YOUR OBJECTIVE> Find every line in the material below with the string "needs" and state how many there are, with no other text.

EXCERPTED RECORDS>
/-! ### The commit (R362, R364) -/

/-- The lines of written bytes, in the order they come: line, bytes by offset, poison. -/
def outLines : List OutByte → List (Nat × List (Nat × Byte) × Bool)
  | [] => []
  | (a, b, p) :: rest =>
    let l := outLines rest
    match l with
    | (n, bs, q) :: tail => if n = a / 128 then (n, (a % 128, b) :: bs, p || q) :: tail else (a / 128, [(a % 128, b)], p) :: l
    | [] => [(a / 128, [(a % 128, b)], p)]

/-- A line that a tile has written, homed on its own cluster, goes on to its channel, and is clean in the pantry (R49, R275; log 156). -/
def tileWrite (core line : Nat) (s : State) : State :=
  match s.storeOf line with
  | some l =>
    if homeCluster (l * 128) = clusterOf core ∧ (s.lineMeta l).dirty = true then
      dramPush l true .normal .tile (setMeta l (fun m => { m with dirty := false }) s)
    else s
  | none => s

/-- Commit one line of a tile (R48, R340, R362): a whole line, or bytes merged; counted when it is left poisoned, and lost on a
failed channel. -/
def commitOut (core : Nat) (pages : Assoc Nat Page) (x : Nat × List (Nat × Byte) × Bool) (s : State) : State × Nat × Bool :=
  match aget pages (x.1 / 512) with
  | none => (s, 0, true)
  | some p =>
    let line := (p.pa + x.1 % 512 * 128) / 128
    if s.lineFailed line then (onlyIf x.2.2 (poisonListed (s.channelOfLine line) line) s, 0, true)
    else
      let data := (List.range 128).map (fun i => ((x.2.1.find? (fun b => b.1 == i)).map Prod.snd).getD 0)
      let full := (List.range 128).all (fun i => x.2.1.any (fun b => b.1 == i))
      let s := if full then writeLine line data x.2.2 7 p.tenant p.keyId s
        else mergeLine line data (fun i => x.2.1.any (fun b => b.1 == i)) x.2.2 7 p.tenant p.keyId s
      let s := tileWrite core line s
      (s, if (s.metaOf line).poison then 1 else 0, false)

/-- Commit the lines of a tile in order. -/
def commitOuts (core : Nat) (pages : Assoc Nat Page) (l : List (Nat × List (Nat × Byte) × Bool)) (s : State) : State × Nat × Bool :=
  l.foldl (fun (acc : State × Nat × Bool) x =>
    let (s, n, lost) := commitOut core pages x acc.1
    (s, acc.2.1 + n, acc.2.2 || lost)) (s, 0, false)

/-- Count what a piece of work adds to the numeric counters of a die (R425). -/
def countEv (die : Nat) (e : NumEv) (s : State) : State :=
  let add (c : Ctr) (n : Nat) (s : State) : State := if n = 0 then s else bumpBy c die n s
  add .exactReadouts e.readouts (add .nonfinite e.nonfinite (add .saturations e.sat (add .nanToInteger e.nanInt (add .carrySaturated e.carry
    (add .mxFf e.mxFf (add .stochasticRoundings e.stoch (add .tinyProducts e.tiny s)))))))

/-- A tile ends with a code (R364): nothing of it is committed, no further tile is dispatched, and every tile above it is
dropped. -/
def failTile (id tile : Nat) (st : Status) (s : State) : State :=
  dropTiles id (fun t => decide (t < tile)) (setRecipe id (fun r => { r with failed := if ahas r.failed tile then r.failed else aset r.failed tile st }) s)

/-- A tile lost to a watchdog, a core reset or a residue mismatch (R335, R364): run once more from its start, unless it was lost
before; the second loss ends it with a code.  One that was stolen stays so (R368). -/
def loseTile (t : CoreTile) (cluster avoid : Nat) (st : Status) (s : State) : State :=
  let id := t.recipe
  let tile := t.tile
  match s.recipe id with
  | none => s
  | some r =>
    if ahas r.lost tile || (r.d.code == 13 && bits r.d.w6 8 1 == 1) then failTile id tile st s
    else
      let s := setRecipe id (fun x => { x with lost := aset x.lost tile avoid }) s
      bump .rcReruns (r.die * 16 + r.d.code) (s.onRecp (fun x => { x with queues := amod x.queues cluster [] (fun q => { recipe := id, tile := tile, stolen := t.stolen } :: q) }))

/-- A tile has committed (R363, R364, R394, R469). -/
def doneTile (id tile : Nat) (s : State) : State :=
  match s.recipe id with
  | none => s
  | some r =>
    bump .rcTiles (r.die * 16 + r.d.code) (mirrorState 0 6 1 (leBytes 2 r.slot ++ leBytes 2 r.tag ++ leBytes 2 0 ++ leBytes 4 tile)
      (setRecipe id (fun x => { x with done := if x.done.contains tile then x.done else x.done ++ [tile] }) s))

end Sys2Proof.Machine
end

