/-- Whether a channel request is a pantry miss that somebody waits for an answer to (R586). -/
def DramCause.answered : DramCause → Bool
  | .request _ _ | .access _ _ _ => true
  | _ => false

/-- A partition reset begins (R586, R588): its clusters absorb; pantry misses at its channels are answered ABORTED, writebacks and the Varisk's
own reads stay; deep fills into its frames fail ABORTED, and a bulk command loses their granules. -/
def beginPartition (p clusters channels : Nat) (req : Option Req) (s : State) : State :=
  let s := forAll ((List.range 16).filter (fun k => bits clusters k 1 == 1)) (fun k s =>
    let s := match s.boot.partials.find? (fun x => x.kind == 2 && x.unit == k) with
      | some x => (match x.req with | some r => reply (cmdObj 0x1F20 2 roleOp) r .aborted [] s | none => s)
      | none => s
    (absorbCluster k 3 s).onBoot (fun b => { b with partials := b.partials.filter (fun x => !(x.kind == 2 && x.unit == k)) })) s
  let s := forAll ((List.range 256).filter (fun c => bits channels c 1 == 1)) (fun c s =>
    let waiting := s.waitingOn c
    let s := beginUnit .channel c 3 s
    let s := setChannel c (fun x => { x with reqs := (x.reqs.filter (fun r => r.write || !r.cause.answered)).map (fun r => { r with issued := false, inBank := false })
                                             st := if x.st = .failed then .failed else .retraining }) s
    forAll waiting (fun x s => match s.request x.1 x.2 with | some q => settleAged q.line (finishStatus q .aborted 0 false s) | none => s) s) s
  let lost := s.deep.fills.filter (fun f => s.frameOn f channels)
  let s := forAll lost (fun f s => failFill f .aborted s) s
  let s := s.onDeep (fun d => { d with bulk := d.bulk.map (fun b =>
    let hit := b.granules.filter (fun g => lost.any (fun f => f.granule == g))
    if hit.isEmpty then b else { b with granules := b.granules.filter (fun g => !hit.contains g), aborted := true }) })
  s.onBoot (fun b => { b with partials := b.partials ++ [{ kind := 3, unit := p, since := s.now, req := req }] })

/-- A partition reset ends: its clusters dispatch again, and its channels serve. -/
def endPartition (clusters channels : Nat) (s : State) : State :=
  let s := forAll ((List.range 16).filter (fun k => bits clusters k 1 == 1)) (endUnit .cluster) s
  forAll ((List.range 256).filter (fun c => bits channels c 1 == 1)) (fun c s =>
    let s := endUnit .channel c s
    if (s.channel c).st = .retraining then channelServes c s else s) s

/-! ### Rows and banks (R331, R593, R595) -/

/-- A bank's key: channel × 32 + pseudo-channel × 16 + bank. -/
def bankKey (channel pseudo bank : Nat) : Nat := channel * 32 + pseudo * 16 + bank

/-- A bank needs a spare bank (R593, R595): the copy begins, unless the stack has none left. -/
def startBankRepair (key : Nat) (req : Option Req) (s : State) : State :=
  let stack := key / 1024
  let n := agetD s.boot.banksUsed stack 0
  if s.boot.bankRepairs.any (fun x => x.1 == key) ∨ n ≥ 8 then s
  else
    let s := s.onBoot (fun b => { b with banksUsed := aset b.banksUsed stack (n + 1), bankRepairs := b.bankRepairs ++ [(key, req)] })
    if n + 1 ≥ 8 then exhaust 5 stack s else s

/-- The lines of a copy are read and checked (R322, R595): one that cannot be corrected is carried poisoned.  Which they are is a free value
(log 82). -/
def copyChecked (lines : List Nat) (s : State) : State :=
  let bad := Config.freeNat s.free
  forAll lines.zipIdx (fun x s => if bits bad x.2 1 = 1 then
      let ch := channelOfPa (x.1 * 128)
      poisonLine x.1 0 (logError 2 4 ch (x.1 * 128) 0 (s.lineMeta x.1).tenant 0 (crumb 3 ch 7 (x.1 * 128) (bump .uncorrectable ch s)))
    else s) (useFree s)

/-- The lines of a row. -/
def rowLines (key row : Nat) : List Nat :=
  (List.range 8).map (fun i => lineAtPlace { channel := key / 32, pseudo := key / 16 % 2, bank := key % 16, row := row, column := i })

/-- The lines of a bank that memory has a record of (log 82). -/
def State.bankLines (s : State) (key : Nat) : List Nat :=
  (s.mem.lines.map Prod.fst).filter (fun l => let p := placeOf (l * 128); bankKey p.channel p.pseudo p.bank == key)

/-- A row is copied into a spare row and the bank's remap entry switched (R595); a bank with no row left needs a spare bank. -/
def repairRow (key row : Nat) (s : State) : State :=
  let s := s.onInteg (fun g => { g with badRows := g.badRows.filter (fun x => !(x.1 * 32 + x.2.1 == key && x.2.2 == row)) })
  let n := agetD s.boot.rowsUsed key 0
  if n ≥ 64 then startBankRepair key none s
  else
    let s := copyChecked (rowLines key row) s
    let s := crumb 3 (key / 32) 0x0E (4 + key * 2 ^ 32) (s.onBoot (fun b => { b with rowsUsed := aset b.rowsUsed key (n + 1) }))
    if n + 1 ≥ 64 then exhaust 4 key s else s

end Sys2Proof.Machine
end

ANSWER SECTION> 2